Baylor Foundation Uganda supported local governments in Eastern, Rwenzori and Bunyoro regions to address staffing gaps for professional and technical health workers, who are well-motivated to perform their functions at selected health facilities. To enhance the competences of these health workers, we offered in-person and virtual trainings, mentorships, attachments, continuous professional development (CPDs) sessions and provided expert consultation through the Call Center.
Trainings: During FY 2022/23, we conducted a total of 18 different trainings, reaching 8,391 participants with an average knowledge gain of 31%. Among these, there were trainings in: the National Medical Stores Client Self-Service Portal (CSSP) training, Leadership & Governance training, point-of-care (POC) viral load for pregnant & lactating mothers, Health Unit Management Committee (HUMC) site level trainings, SAVIX Management Information System (MIS) Training, Cervical Cancer for Health workers to improve positivity yield, Shang Ring training, Mentorship skills, IPC Refresher training, Intensified support POC VL & EID POC testing services, TOT on TB-Orphaned and Vulneral Children (OVC integration, Emergency Resuscitation training, Accelerated TB-OVC Integration & Innovation trainings, HIV Testers Certification, ToT for HAS-HIS on 2022 HIV Guidelines, Young People and Adolescents Peer Support Programme (YAPS) supervisors’ training, and the Integrated Community Approach.
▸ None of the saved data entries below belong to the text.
-- ==== Sys2Proof/WellFormed.lean ====
section
/-! DEFINITION. Which instruction terms stand for something the ports can carry: each count fits its field (R71, R73 to R75). -/

namespace Sys2Proof

/-- A count field of 16 bits (format ACD, R71). -/
def fitsHalf (n : Nat) : Bool := n < 65536

/-- A count field of 8 bits (format NW, R71). -/
def fitsByte (n : Nat) : Bool := n < 256

/-- The register counts of the 0x03 requests that the block emits (R100; log 15). -/
def readCountOk (n : Nat) : Bool := 1 ≤ n && n ≤ Config.maxRead

/-- The register counts of the 0x10 requests that the block emits (R100; log 15). -/
def writeCountOk (n : Nat) : Bool := 1 ≤ n && n ≤ Config.maxWrite

/-- The byte counts a read response can have: 3 + BC ≤ MAX_LEN (R75, R123). -/
def byteCountOk (bc : Nat) : Bool := 3 + bc ≤ Config.maxLen

def Instr.wf : Instr → Bool
  | .encRead _ _ => true
  | .encWrite _ values => fitsHalf values.length
  | .readU16 _ => true
  | .readU32 _ => true
  | .readI32 _ => true
  | .readF32 _ => true
  | .writeU16 _ _ => true
  | .writeU32 _ _ => true
  | .writeI32 _ _ => true
  | .writeF32 _ _ => true
  | .composeU16 words => fitsByte words.length
  | .composeU32 words => fitsByte words.length
  | .composeI32 words => fitsByte words.length
  | .composeF32 words => fitsByte words.length
  | .decomposeU16 _ => true
  | .decomposeU32 _ => true
  | .decomposeI32 _ => true
  | .decomposeF32 _ => true
  | .setUnit _ => true
  | .resetCounters => true
  | .csrRead _ => true
  | .expire _ => true
  | .linkLost => true
  | .reqReadHolding _ _ _ count => readCountOk count.toNat
  | .reqWriteMultiple _ _ _ values => writeCountOk values.length
  | .rspReadHolding _ _ data => byteCountOk data.length
  | .rspWriteMultiple _ _ _ _ => true
  | .rspException _ _ _ _ => true

end Sys2Proof
end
Leveraging the Experience of Care and Health Outcomes (ECHO) cost efficient structures put in place, we were able to successfully conduct virtual trainings with similar knowledge gain outcomes.
Mentorships: We also conducted at total of 20 different mentorships that covered cervical cancer screening, TB/HIV collaborative services, care and treatment, HIV testing services, EMTCT, post training mentorship on active case finding, IPC, AP3 mentorships at HC IIs; SGBV; KP/PP services, cervical cancer screening and treatment; CoT; HTS, supply chain and medical logistics management; DSDM; NACS and CQI. A total of 8,631 mentees and 256 health facilities were reached.
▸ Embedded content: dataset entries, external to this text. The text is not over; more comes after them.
theorem extract_extract {w : Nat} (x : BitVec w) (a m b n : Nat) (h : b + n ≤ m) :
    (x.extractLsb' a m).extractLsb' b n = x.extractLsb' (a + b) n := by
  apply BitVec.eq_of_getLsbD_eq
  intro i hi
  have l : b + i < m := by omega
  simp [hi, l, Nat.add_assoc]

/-! ## Command words (R70) -/

@[simp] theorem argField_commandWord (o : Opcode) (sub : Byte) (arg : Half) : argField (commandWord o sub arg) = arg :=
  extract_append_low (o.op ++ sub) arg

theorem subField_eq (w : Word) : subField w = (w.extractLsb' 16 16).extractLsb' 0 8 :=
  (extract_extract w 16 16 0 8 (by decide)).symm

theorem opField_eq (w : Word) : opField w = (w.extractLsb' 16 16).extractLsb' 8 8 :=
  (extract_extract w 16 16 8 8 (by decide)).symm

theorem high_commandWord (o : Opcode) (sub : Byte) (arg : Half) :
    (commandWord o sub arg).extractLsb' 16 16 = o.op ++ sub :=
  extract_append_high (o.op ++ sub) arg

@[simp] theorem opField_commandWord (o : Opcode) (sub : Byte) (arg : Half) : opField (commandWord o sub arg) = o.op := by
  rw [opField_eq, high_commandWord]
  exact extract_append_high o.op sub

@[simp] theorem subField_commandWord (o : Opcode) (sub : Byte) (arg : Half) : subField (commandWord o sub arg) = sub := by
  rw [subField_eq, high_commandWord]
  exact extract_append_low o.op sub

/-- A command word is its three fields. -/
theorem commandWord_fields (o : Opcode) (w : Word) (h : o.op = opField w) : commandWord o (subField w) (argField w) = w := by
  have high : opField w ++ subField w = w.extractLsb' 16 16 := by
    rw [opField_eq, subField_eq]
    exact append_extract (m := 8) (n := 8) (w.extractLsb' 16 16)
  unfold commandWord
  rw [h, high]
  exact append_extract (m := 16) (n := 16) w

@[simp] theorem hiHalf_halfWord (v : Half) : hiHalf (halfWord v) = 0 := extract_append_high (0 : Half) v

@[simp] theorem loHalf_halfWord (v : Half) : loHalf (halfWord v) = v := extract_append_low (0 : Half) v

theorem halfWord_toNat (v : Half) : (halfWord v).toNat = v.toNat := by
  rw [halfWord, BitVec.toNat_append]; simp

theorem halfWord_loHalf (w : Word) (h : hiHalf w = 0) : halfWord (loHalf w) = w := by
  have e : halfWord (loHalf w) = hiHalf w ++ loHalf w := by rw [h]; rfl
  rw [e]
  exact append_extract (m := 16) (n := 16) w

@[simp] theorem halves_map_halfWord (vs : List Half) : halves (vs.map halfWord) = some vs := by
  induction vs with
  | nil => rfl
  | cons v vs ih => simp [halves, ih]

theorem halves_eq_some {ws : List Word} : ∀ {vs : List Half}, halves ws = some vs → ws = vs.map halfWord := by
  induction ws with
  | nil => intro vs h; simp [halves] at h; subst h; rfl
  | cons w ws ih =>
    intro vs h
    simp only [halves] at h
    split at h
    · rename_i hw
      cases hh : halves ws with
      | none => simp [hh] at h
      | some us =>
        simp [hh] at h
        subst h
        simp [ih hh, halfWord_loHalf w hw]
    · simp at h

/-- Reserved bits are what makes operand words of 16-bit values unreadable (R79). -/
theorem halves_isSome_iff (ws : List Word) : (halves ws).isSome = true ↔ ∀ w ∈ ws, hiHalf w = 0 := by
  induction ws with
  | nil => simp [halves]
  | cons w ws ih =>
    by_cases hw : hiHalf w = 0
    · rw [halves, if_pos hw, Option.isSome_map, ih]
      constructor
      · intro h v hv
        rcases List.mem_cons.mp hv with rfl | hv
        · exact hw
        · exact h v hv
      · intro h v hv
        exact h v (List.mem_cons_of_mem w hv)
    · rw [halves, if_neg hw]
      constructor
      · intro h; cases h
      · intro h; exact absurd (h w (List.mem_cons_self)) hw

/-! ## The opcode map (R72) -/

@[simp] theorem opcodeOf_op (o : Opcode) : opcodeOf o.op = some o := by cases o <;> decide

theorem op_of_opcodeOf {b : Byte} {o : Opcode} (h : opcodeOf b = some o) : o.op = b := by
  have := List.find?_some h
  simpa using this

/-! ## The command formats (R71): which fields and operand words give an instruction -/

theorem formA_eq_some {mk : Half → Instr} {sub : Byte} {arg : Half} {i : Instr} :
    formA mk sub arg = some i ↔ sub = 0 ∧ mk arg = i := by
  unfold formA
  by_cases h : sub = 0
  · rw [if_pos h]; simp [h]
  · rw [if_neg h]; simp only [h, false_and, iff_false]; intro hc; cases hc

theorem formU_eq_some {mk : Byte → Instr} {sub : Byte} {arg : Half} {i : Instr} :
    formU mk sub arg = some i ↔ arg = 0 ∧ mk sub = i := by
  unfold formU
  by_cases h : arg = 0
  · rw [if_pos h]; simp [h]
  · rw [if_neg h]; simp only [h, false_and, iff_false]; intro hc; cases hc

theorem formN_eq_some {j : Instr} {sub : Byte} {arg : Half} {i : Instr} :
    formN j sub arg = some i ↔ (sub = 0 ∧ arg = 0) ∧ j = i := by
  unfold formN
  by_cases h : sub = 0 ∧ arg = 0
  · rw [if_pos h]; simp [h]
  · rw [if_neg h]; simp only [h, false_and, iff_false]; intro hc; cases hc

theorem formNW_eq_some {mk : List Half → Instr} {arg : Half} {ops : List Word} {i : Instr} :
    formNW mk arg ops = some i ↔ arg = 0 ∧ ∃ ws : List Half, ops = ws.map halfWord ∧ mk ws = i := by
  unfold formNW
  by_cases h : arg = 0
  · rw [if_pos h, Option.map_eq_some_iff]
    constructor
    · rintro ⟨ws, hw, rfl⟩
      exact ⟨h, ws, halves_eq_some hw, rfl⟩
    · rintro ⟨-, ws, rfl, rfl⟩
      exact ⟨ws, halves_map_halfWord ws, rfl⟩
  · rw [if_neg h]
    constructor
    · intro hc; cases hc
    · intro hc; exact absurd hc.1 h

theorem formAV16_eq_some {mk : Half → Half → Instr} {sub : Byte} {arg : Half} {ops : List Word} {i : Instr} :
    formAV16 mk sub arg ops = some i ↔ sub = 0 ∧ ∃ v : Half, ops = [halfWord v] ∧ mk arg v = i := by
  unfold formAV16
  by_cases h : sub = 0
  · rw [if_pos h]
    constructor
    · intro hh
      split at hh
      · rename_i v hv
        exact ⟨h, v, halves_eq_some hv, by simpa using hh⟩
      · cases hh
    · rintro ⟨-, v, rfl, rfl⟩
      simp [halves]
  · rw [if_neg h]
    constructor
    · intro hc; cases hc
    · intro hc; exact absurd hc.1 h

theorem formACD_eq_some {mk : Half → List Half → Instr} {sub : Byte} {arg : Half} {ops : List Word} {i : Instr} :
    formACD mk sub arg ops = some i ↔
      sub = 0 ∧ ∃ (c : Half) (vs : List Half), ops = halfWord c :: vs.map halfWord ∧ mk arg vs = i := by
  unfold formACD
  by_cases h : sub = 0
  · rw [if_pos h]
    constructor
    · intro hh
      split at hh
      · rename_i c vs hv
        exact ⟨h, c, vs, halves_eq_some hv, by simpa using hh⟩
      · cases hh
    · rintro ⟨-, c, vs, rfl, rfl⟩
      simp [halves]
  · rw [if_neg h]
    constructor
    · intro hc; cases hc
    · intro hc; exact absurd hc.1 h

theorem formAV32_eq_some {mk : Half → Word → Instr} {sub : Byte} {arg : Half} {ops : List Word} {i : Instr} :
    formAV32 mk sub arg ops = some i ↔ sub = 0 ∧ ∃ v : Word, ops = [v] ∧ mk arg v = i := by
  unfold formAV32
  by_cases h : sub = 0
  · rw [if_pos h]
    constructor
    · intro hh
      split at hh
      · exact ⟨h, _, rfl, by simpa using hh⟩
      · cases hh
    · rintro ⟨-, v, rfl, rfl⟩
      rfl
  · rw [if_neg h]
    constructor
    · intro hc; cases hc
    · intro hc; exact absurd hc.1 h

theorem formV16_eq_some {mk : Half → Instr} {sub : Byte} {arg : Half} {ops : List Word} {i : Instr} :
    formV16 mk sub arg ops = some i ↔ (sub = 0 ∧ arg = 0) ∧ ∃ v : Half, ops = [halfWord v] ∧ mk v = i := by
  unfold formV16
  by_cases h : sub = 0 ∧ arg = 0
  · rw [if_pos h]
    constructor
    · intro hh
      split at hh
      · rename_i v hv
        exact ⟨h, v, halves_eq_some hv, by simpa using hh⟩
      · cases hh
    · rintro ⟨-, v, rfl, rfl⟩
      simp [halves]
  · rw [if_neg h]
    constructor
    · intro hc; cases hc
    · intro hc; exact absurd hc.1 h

theorem formV32_eq_some {mk : Word → Instr} {sub : Byte} {arg : Half} {ops : List Word} {i : Instr} :
    formV32 mk sub arg ops = some i ↔ (sub = 0 ∧ arg = 0) ∧ ∃ v : Word, ops = [v] ∧ mk v = i := by
  unfold formV32
  by_cases h : sub = 0 ∧ arg = 0
  · rw [if_pos h]
    constructor
    · intro hh
      split at hh
      · exact ⟨h, _, rfl, by simpa using hh⟩
      · cases hh
    · rintro ⟨-, v, rfl, rfl⟩
      rfl
  · rw [if_neg h]
    constructor
    · intro hc; cases hc
    · intro hc; exact absurd hc.1 h

/-- Everything `decodeCmd` can read: nothing whole, an illegal command of its whole length (R79), or an instruction. -/
theorem decodeCmd_cons (cw0 : Word) (ops : List Word) :
    (opcodeOf (opField cw0) = none ∧ decodeCmd (cw0 :: ops) = .illegal .unassignedOpcode ops) ∨
    ∃ o, opcodeOf (opField cw0) = some o ∧
      ((operandCount o (subField cw0) ops = none ∧ decodeCmd (cw0 :: ops) = .incomplete) ∨
       ∃ n, operandCount o (subField cw0) ops = some n ∧
        ((ops.length < n ∧ decodeCmd (cw0 :: ops) = .incomplete) ∨
         (n ≤ ops.length ∧ decodeOperands o (subField cw0) (argField cw0) (ops.take n) = none ∧
            decodeCmd (cw0 :: ops) = .illegal .reservedField (ops.drop n)) ∨
         (n ≤ ops.length ∧ ∃ i, decodeOperands o (subField cw0) (argField cw0) (ops.take n) = some i ∧
            decodeCmd (cw0 :: ops) = .instr i (ops.drop n)))) := by
  cases ho : opcodeOf (opField cw0) with
  | none => exact .inl ⟨rfl, by simp [decodeCmd, ho]⟩
  | some o =>
    refine .inr ⟨o, rfl, ?_⟩
    cases hn : operandCount o (subField cw0) ops with
    | none => exact .inl ⟨rfl, by simp [decodeCmd, ho, hn]⟩
    | some n =>
      refine .inr ⟨n, rfl, ?_⟩
      by_cases hl : ops.length < n
      · exact .inl ⟨hl, by simp [decodeCmd, ho, hn, hl]⟩
      · cases hd : decodeOperands o (subField cw0) (argField cw0) (ops.take n) with
        | none => exact .inr (.inl ⟨by omega, rfl, by simp [decodeCmd, ho, hn, hl, hd]⟩)
        | some i => exact .inr (.inr ⟨by omega, i, rfl, by simp [decodeCmd, ho, hn, hl, hd]⟩)

/-- What the command port carries are commands. -/
theorem decodeCmd_port {ws : List Word} {i : Instr} {rest : List Word} (h : decodeCmd ws = .instr i rest) : i.port = .cmd := by
  cases ws with
  | nil => cases h
  | cons cw0 ops =>
    rcases decodeCmd_cons cw0 ops with ⟨-, hd⟩ | ⟨o, -, ⟨-, hd⟩ | ⟨n, -, ⟨-, hd⟩ | ⟨-, -, hd⟩ | ⟨-, j, hj, hd⟩⟩⟩ <;>
      rw [hd] at h <;> cases h
    cases o <;> simp only [decodeOperands, formA_eq_some, formAV16_eq_some, formACD_eq_some, formAV32_eq_some, formNW_eq_some,
      formV16_eq_some, formV32_eq_some, formU_eq_some, formN_eq_some] at hj
    case encWrite => obtain ⟨-, _, _, -, rfl⟩ := hj; rfl
    case composeU16 | composeU32 | composeI32 | composeF32 => obtain ⟨-, _, -, rfl⟩ := hj; rfl
    case encRead | writeU16 | writeU32 | writeI32 | writeF32 => obtain ⟨-, _, -, rfl⟩ := hj; rfl
    case decomposeU16 | decomposeU32 | decomposeI32 | decomposeF32 => obtain ⟨-, _, -, rfl⟩ := hj; rfl
    all_goals obtain ⟨-, rfl⟩ := hj; rfl

/-! ## Bytes (R8, R50) -/

@[simp] theorem be16_length (v : Half) : (be16 v).length = 2 := rfl

@[simp] theorem u16be_be16 (v : Half) : u16be (v.extractLsb' 8 8) (v.extractLsb' 0 8) = v :=
  append_extract (m := 8) (n := 8) v

@[simp] theorem u16be_high (a b : Byte) : (u16be a b).extractLsb' 8 8 = a := extract_append_high a b

@[simp] theorem u16be_low (a b : Byte) : (u16be a b).extractLsb' 0 8 = b := extract_append_low a b

@[simp] theorem be16_u16be (a b : Byte) : be16 (u16be a b) = [a, b] := by simp [be16]

/-- R8's formula for `u16be`. -/
theorem u16be_formula (a b : Byte) : u16be a b = (a.setWidth 16 <<< 8) ||| b.setWidth 16 := by
  show (a ++ b : BitVec (8 + 8)) = _
  apply BitVec.eq_of_getLsbD_eq
  intro i hi
  rw [BitVec.getLsbD_append]
  simp only [BitVec.getLsbD_or, BitVec.getLsbD_shiftLeft, BitVec.getLsbD_setWidth]
  by_cases h : i < 8
  · simp [h]; omega
  · have e : b.getLsbD i = false := BitVec.getLsbD_of_ge b i (by omega)
    have l : i < 16 := hi
    simp [h, e, l]
    intro; omega

/-- `u16be(a, b) = (a << 8) | b`, in arithmetic. -/
theorem toNat_u16be (a b : Byte) : (u16be a b).toNat = 256 * a.toNat + b.toNat := by
  rw [u16be, BitVec.toNat_append, ← Nat.shiftLeft_add_eq_or_of_lt b.isLt, Nat.shiftLeft_eq]
  omega

/-- The two bytes of `be16`, in arithmetic. -/
theorem be16_eq (v : Half) : be16 v = [BitVec.ofNat 8 (v.toNat / 256), BitVec.ofNat 8 (v.toNat % 256)] := by
  simp only [be16, List.cons.injEq, and_true]
  refine ⟨BitVec.eq_of_toNat_eq ?_, BitVec.eq_of_toNat_eq ?_⟩ <;>
    simp [BitVec.extractLsb'_toNat, Nat.shiftRight_eq_div_pow]

@[simp] theorem flatMap_be16_length (vs : List Half) : (vs.flatMap be16).length = 2 * vs.length := by
  induction vs with
  | nil => rfl
  | cons v vs ih => simp [List.flatMap_cons, ih]; omega

@[simp] theorem wordsOf_flatMap_be16 (vs : List Half) : wordsOf (vs.flatMap be16) = vs := by
  induction vs with
  | nil => rfl
  | cons v vs ih => simp [List.flatMap_cons, be16, wordsOf, ih]

/-- An even number of bytes is its words, high byte first. -/
theorem flatMap_be16_wordsOf : ∀ {n : Nat} {bs : List Byte}, bs.length = 2 * n → (wordsOf bs).flatMap be16 = bs
  | 0, [], _ => rfl
  | 0, _ :: _, h => by simp at h
  | n + 1, [], h => by simp at h
  | n + 1, [_], h => by simp at h; omega
  | n + 1, a :: b :: bs, h => by
    have h' : bs.length = 2 * n := by simp at h; omega
    simp [wordsOf, List.flatMap_cons, flatMap_be16_wordsOf h']

theorem wordsOf_length : ∀ {n : Nat} {bs : List Byte}, bs.length = 2 * n → (wordsOf bs).length = n
  | 0, [], _ => rfl
  | 0, _ :: _, h => by simp at h
  | n + 1, [], h => by simp at h
  | n + 1, [_], h => by simp at h; omega
  | n + 1, a :: b :: bs, h => by
    have h' : bs.length = 2 * n := by simp at h; omega
    simp [wordsOf, wordsOf_length h']

/-! ## Frames (R104) -/

/-- A frame byte by byte: the header of R104, then the PDU. -/
theorem frame_eq (tid : Half) (unit : Byte) (pdu : List Byte) :
    frame tid unit pdu =
      tid.extractLsb' 8 8 :: tid.extractLsb' 0 8 :: 0 :: 0 ::
        (BitVec.ofNat 16 (1 + pdu.length)).extractLsb' 8 8 :: (BitVec.ofNat 16 (1 + pdu.length)).extractLsb' 0 8 ::
          unit :: pdu := rfl

@[simp] theorem frame_length (tid : Half) (unit : Byte) (pdu : List Byte) : (frame tid unit pdu).length = 7 + pdu.length := by
  simp [frame_eq]; omega

@[simp] theorem readFrame_length (tid : Half) (unit : Byte) (addr count : Half) :
    (readFrame tid unit addr count).length = 12 := rfl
While the supply chain and medical logistics management mentorship led to improvement in ordering and reporting in Bunyoro, the Continuity of Treatment (CoT) mentorship resulted in the reduction in misclassification of clients and improvement in client follow up within 7 days. Additionally, we were able to optimize our mentorship program through the mentorship standardization process in the Rwenzori region.
Furthermore, we conducted five-day regional mentorship skills training of 50 lead mentors who subsequently facilitated district-based two-day orientation meetings for an additional 173 mentors. These were then approved/accredited by their districts and assigned specific sites to mentor with each allocated his/her workstation as well as two nearby sites. Prior to conducting mentorship activities, pre-mentorship meetings were held to ensure uniform engagements at health facilities, and the mentors used agreed-upon standardized mentorship tools. These were monitored through regular virtual mentors’ meetings using the 46 ECHO/ZOOM facilities and other personal gadgets; as well as selected physical monitoring during mentorships, with feedback provided in real-time. Preliminary observations by the mentors indicated an improvement in report writing; improved participation in the mentors’ meetings; and contributed to improvement in viral load coverage.
Internships: We hosted 42 students for internship. As part of the evaluation, interns noted that the internship arrangement is well designed to build the capacity of the interns.
CPD sessions: We consistently conducted weekly continuous professional development (CPD) sessions for staff. the major successful undertaking was the revival of weekly CPD sessions in Bunyoro region (see graph above). leadership support, role of focal person, availability of schedule was some of the tested changes implemented.